In the same way, while patients try to reestablish their life plans, the specter of the disease is still present: the timing of check-ups increases the fear of a future relapse. “Patients may continue to feel threatened, and here uncertainty appears, as well as greater vulnerability and anxiety prior to consultations. It is important that at this moment we also put words to these fears,” Zamora emphasizes. Thus, for Andrea, that fear became reality.

“After a clean year, in March 2024 they told me that, in the last CT scan, after five days a super small spot in the left lung,” he says. Upon receiving the news, his anxiety began to grow and his thoughts became more and more negative. But her visits to different medical specialists managed to calm her down. “In less than a month was operated and everything was ready. The result was another synovial sarcoma, a metastasis from the main tumor one and a half centimeters. Everything went very well, but to prevent, as I am 23 years old, you have to give chemo. I start it on June 4,” he says.

Rosalía visits children with cancer admitted to the Sant Joan de Déu Hospital (Barcelona)

Now she describes her relationship with the disease as the one she has with “a toxic friend”. He knows that the Andrea he was in 2022 no longer exists. His physical identity has changed, something that took him a while to accept, not out of rejection, but out of the respect that his own reflection gave him. In his professional life, he had to postpone starting to work on his own; and personally, he began to learn to play the guitar with the left arm, because the right one didn’t quite respond. He has also gained a maturity that, although he is sometimes grateful, he thinks does not belong to him. “To my friends I feel like I’m taking three lives out of them. Right now I would have to worry about when I’m going to go out partying at the next festival, not about knowing when I’m going to start chemo,” she confesses.
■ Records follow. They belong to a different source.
-- ==== Sys2Proof/Tests/Slice0.lean ====
section
/-! SUPPORT. The model's own tests: the check of WellFormed, the opcode table and the words of
spec/95_test_vectors.md, one or two steps of each instruction with the results that file lists, and
for every obligation with hypotheses a state and operands that meet them. -/

namespace Sys2Proof.Tests

open Sys2Proof.Machine

/-! ### Well-formed terms -/

/-- Offsets that R110 and R112 cannot encode are refused. -/
theorem test_wellFormed_refuses_odd_offsets :
    [Instr.jal 1#5 3#21, .beq 1#5 2#5 5#13, .bne 1#5 2#5 5#13, .blt 1#5 2#5 5#13, .bge 1#5 2#5 5#13,
      .bltu 1#5 2#5 5#13, .bgeu 1#5 2#5 0x1FFF#13].map WellFormed =
    [false, false, false, false, false, false, false] := by decide

/-- Even offsets are accepted, the extreme ones too. -/
theorem test_wellFormed_accepts_even_offsets :
    [Instr.jal 1#5 0x100000#21, .jal 1#5 0xFFFFE#21, .beq 1#5 2#5 0x1000#13, .bgeu 1#5 2#5 0xFFE#13].map
      WellFormed = [true, true, true, true] := by decide

/-! ### The opcode table and decoding -/

/-- The rows built from fields are the rows that R118 prints. -/
theorem test_opcodeTable_is_R118 :
    opcodeTable.map (fun r => (r.mnemonic, r.mask, r.pattern)) =
    [("LUI", 0x0000007F#32, 0x00000037#32), ("AUIPC", 0x0000007F#32, 0x00000017#32),
     ("JAL", 0x0000007F#32, 0x0000006F#32), ("JALR", 0x0000707F#32, 0x00000067#32),
     ("BEQ", 0x0000707F#32, 0x00000063#32), ("BNE", 0x0000707F#32, 0x00001063#32),
     ("BLT", 0x0000707F#32, 0x00004063#32), ("BGE", 0x0000707F#32, 0x00005063#32),
     ("BLTU", 0x0000707F#32, 0x00006063#32), ("BGEU", 0x0000707F#32, 0x00007063#32),
     ("LB", 0x0000707F#32, 0x00000003#32), ("LH", 0x0000707F#32, 0x00001003#32),
     ("LW", 0x0000707F#32, 0x00002003#32), ("LBU", 0x0000707F#32, 0x00004003#32),
     ("LHU", 0x0000707F#32, 0x00005003#32), ("SB", 0x0000707F#32, 0x00000023#32),
     ("SH", 0x0000707F#32, 0x00001023#32), ("SW", 0x0000707F#32, 0x00002023#32),
     ("ADDI", 0x0000707F#32, 0x00000013#32), ("SLTI", 0x0000707F#32, 0x00002013#32),
     ("SLTIU", 0x0000707F#32, 0x00003013#32), ("XORI", 0x0000707F#32, 0x00004013#32),
     ("ORI", 0x0000707F#32, 0x00006013#32), ("ANDI", 0x0000707F#32, 0x00007013#32),
     ("SLLI", 0xFE00707F#32, 0x00001013#32), ("SRLI", 0xFE00707F#32, 0x00005013#32),
     ("SRAI", 0xFE00707F#32, 0x40005013#32), ("ADD", 0xFE00707F#32, 0x00000033#32),
     ("SUB", 0xFE00707F#32, 0x40000033#32), ("SLL", 0xFE00707F#32, 0x00001033#32),
     ("SLT", 0xFE00707F#32, 0x00002033#32), ("SLTU", 0xFE00707F#32, 0x00003033#32),
     ("XOR", 0xFE00707F#32, 0x00004033#32), ("SRL", 0xFE00707F#32, 0x00005033#32),
     ("SRA", 0xFE00707F#32, 0x40005033#32), ("OR", 0xFE00707F#32, 0x00006033#32),
     ("AND", 0xFE00707F#32, 0x00007033#32), ("FENCE", 0x0000707F#32, 0x0000000F#32),
     ("FENCE.I", 0x0000707F#32, 0x0000100F#32), ("ECALL", 0xFFFFFFFF#32, 0x00000073#32),
     ("EBREAK", 0xFFFFFFFF#32, 0x00100073#32), ("CSRRW", 0x0000707F#32, 0x00001073#32),
     ("CSRRS", 0x0000707F#32, 0x00002073#32), ("CSRRC", 0x0000707F#32, 0x00003073#32),
     ("CSRRWI", 0x0000707F#32, 0x00005073#32), ("CSRRSI", 0x0000707F#32, 0x00006073#32),
     ("CSRRCI", 0x0000707F#32, 0x00007073#32)] := by decide
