-- ==== Sys2Proof/Laws/Decimal.lean ====
section
/-! SUPPORT. What the digit-sequence functions compute (R99, R101, R104, R106), once for each: the value, the length, that
every digit stays a decimal digit, and that a product is normalised. -/

namespace Sys2Proof.Machine

open Sys2Proof

/-! Values of digit sequences (R12). -/

@[simp] theorem digitsVal_nil : digitsVal [] = 0 := rfl
@[simp] theorem digitsVal_cons (d : Digit) (ds : Digits) : digitsVal (d :: ds) = d.toNat + 10 * digitsVal ds := rfl

theorem digitsVal_append (xs ys : Digits) : digitsVal (xs ++ ys) = digitsVal xs + 10 ^ xs.length * digitsVal ys := by
  induction xs with
  | nil => simp
  | cons x xs ih => simp [ih, pow_succ]; ring

theorem digitsOk_cons {d : Digit} {ds : Digits} : DigitsOk (d :: ds) ↔ d.toNat ≤ 9 ∧ DigitsOk ds := by
  simp [DigitsOk]

theorem digitsOk_nil : DigitsOk [] := by intro d hd; simp at hd

theorem digitsOk_one {d : Digit} (h : d.toNat ≤ 9) : DigitsOk [d] := by
  intro e he; rw [List.mem_singleton.mp he]; exact h

theorem digitsOk_tail {ds : Digits} (h : DigitsOk ds) : DigitsOk ds.tail :=
  fun d hd => h d (List.mem_of_mem_tail hd)

theorem digitsOk_headD {ds : Digits} (h : DigitsOk ds) : (ds.headD 0).toNat ≤ 9 := by
  cases ds with
  | nil => simp
  | cons d ds => exact h d (by simp)

theorem digitsVal_headD_tail (ds : Digits) : (ds.headD 0).toNat + 10 * digitsVal ds.tail = digitsVal ds := by
  cases ds <;> simp

theorem digitsVal_lt {ds : Digits} (h : DigitsOk ds) : digitsVal ds < 10 ^ ds.length := by
  induction ds with
  | nil => simp
  | cons d ds ih =>
    obtain ⟨h1, h2⟩ := digitsOk_cons.mp h
    have := ih h2
    simp only [digitsVal_cons, List.length_cons, pow_succ]
    omega

theorem digitsOk_replicate_zero (n : Nat) : DigitsOk (List.replicate n 0) := by
  intro d hd; rw [List.eq_of_mem_replicate hd]; simp

theorem digitsVal_replicate_zero (n : Nat) : digitsVal (List.replicate n 0) = 0 := by
  induction n with
  | zero => rfl
  | succ n ih => rw [List.replicate_succ, digitsVal_cons, ih]; rfl

/-! Addition (R99). -/

theorem addPosition_spec {x y : Digit} {c : Nat} (hx : x.toNat ≤ 9) (hy : y.toNat ≤ 9) (hc : c ≤ 1) :
    (addPosition x y c).1.toNat ≤ 9 ∧ (addPosition x y c).2 ≤ 1 ∧
      (addPosition x y c).1.toNat + 10 * (addPosition x y c).2 = x.toNat + y.toNat + c := by
  simp only [addPosition, BitVec.toNat_ofNat]
  omega

/-- The positions of an addition: the exact sum, decimal digits, and a length that counts the final carry. -/
theorem addPositions_spec (m : Nat) (a b : Digits) (c : Nat) (ha : DigitsOk a) (hb : DigitsOk b) (hc : c ≤ 1)
    (hla : a.length ≤ m) (hlb : b.length ≤ m) :
    digitsVal (addPositions m a b c) = digitsVal a + digitsVal b + c ∧ DigitsOk (addPositions m a b c) ∧
      (addPositions m a b c).length = if 10 ^ m ≤ digitsVal a + digitsVal b + c then m + 1 else m := by
  induction m generalizing a b c with
  | zero =>
    have ea : a = [] := List.length_eq_zero_iff.mp (by omega)
    have eb : b = [] := List.length_eq_zero_iff.mp (by omega)
    subst ea eb
    have : c = 0 ∨ c = 1 := by omega
    rcases this with rfl | rfl
    · exact ⟨rfl, digitsOk_nil, rfl⟩
    · exact ⟨rfl, digitsOk_one (by simp), rfl⟩
  | succ m ih =>
    have hp := addPosition_spec (digitsOk_headD ha) (digitsOk_headD hb) hc
    obtain ⟨i1, i2, i3⟩ := ih a.tail b.tail (addPosition (a.headD 0) (b.headD 0) c).2 (digitsOk_tail ha)
      (digitsOk_tail hb) hp.2.1 (by simp only [List.length_tail]; omega) (by simp only [List.length_tail]; omega)
    have va := digitsVal_headD_tail a
    have vb := digitsVal_headD_tail b
    simp only [addPositions]
    refine ⟨?_, digitsOk_cons.mpr ⟨hp.1, i2⟩, ?_⟩
    · rw [digitsVal_cons, i1]; omega
    · rw [List.length_cons, i3]
      have e : (10 ^ (m + 1) ≤ digitsVal a + digitsVal b + c) ↔
          (10 ^ m ≤ digitsVal a.tail + digitsVal b.tail + (addPosition (a.headD 0) (b.headD 0) c).2) := by
        rw [pow_succ]; omega
      simp only [e]
      split <;> rfl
The process has been hard. And although thanks to him he has also been able to meet new people and enjoy very good moments, the truth is that when it comes to evaluating it the balance it comes out unbalanced. However, the young woman clarifies that there is also something good about experiencing cancer at this age: “If I had gotten this at 60 years old, I might have been weaker, or more tired, or with less desire to live. But right now I can’t with the I want to take on the world. I still have a lot to do, I just came out of my shell, my momentum is running out and desire to live”, he concludes.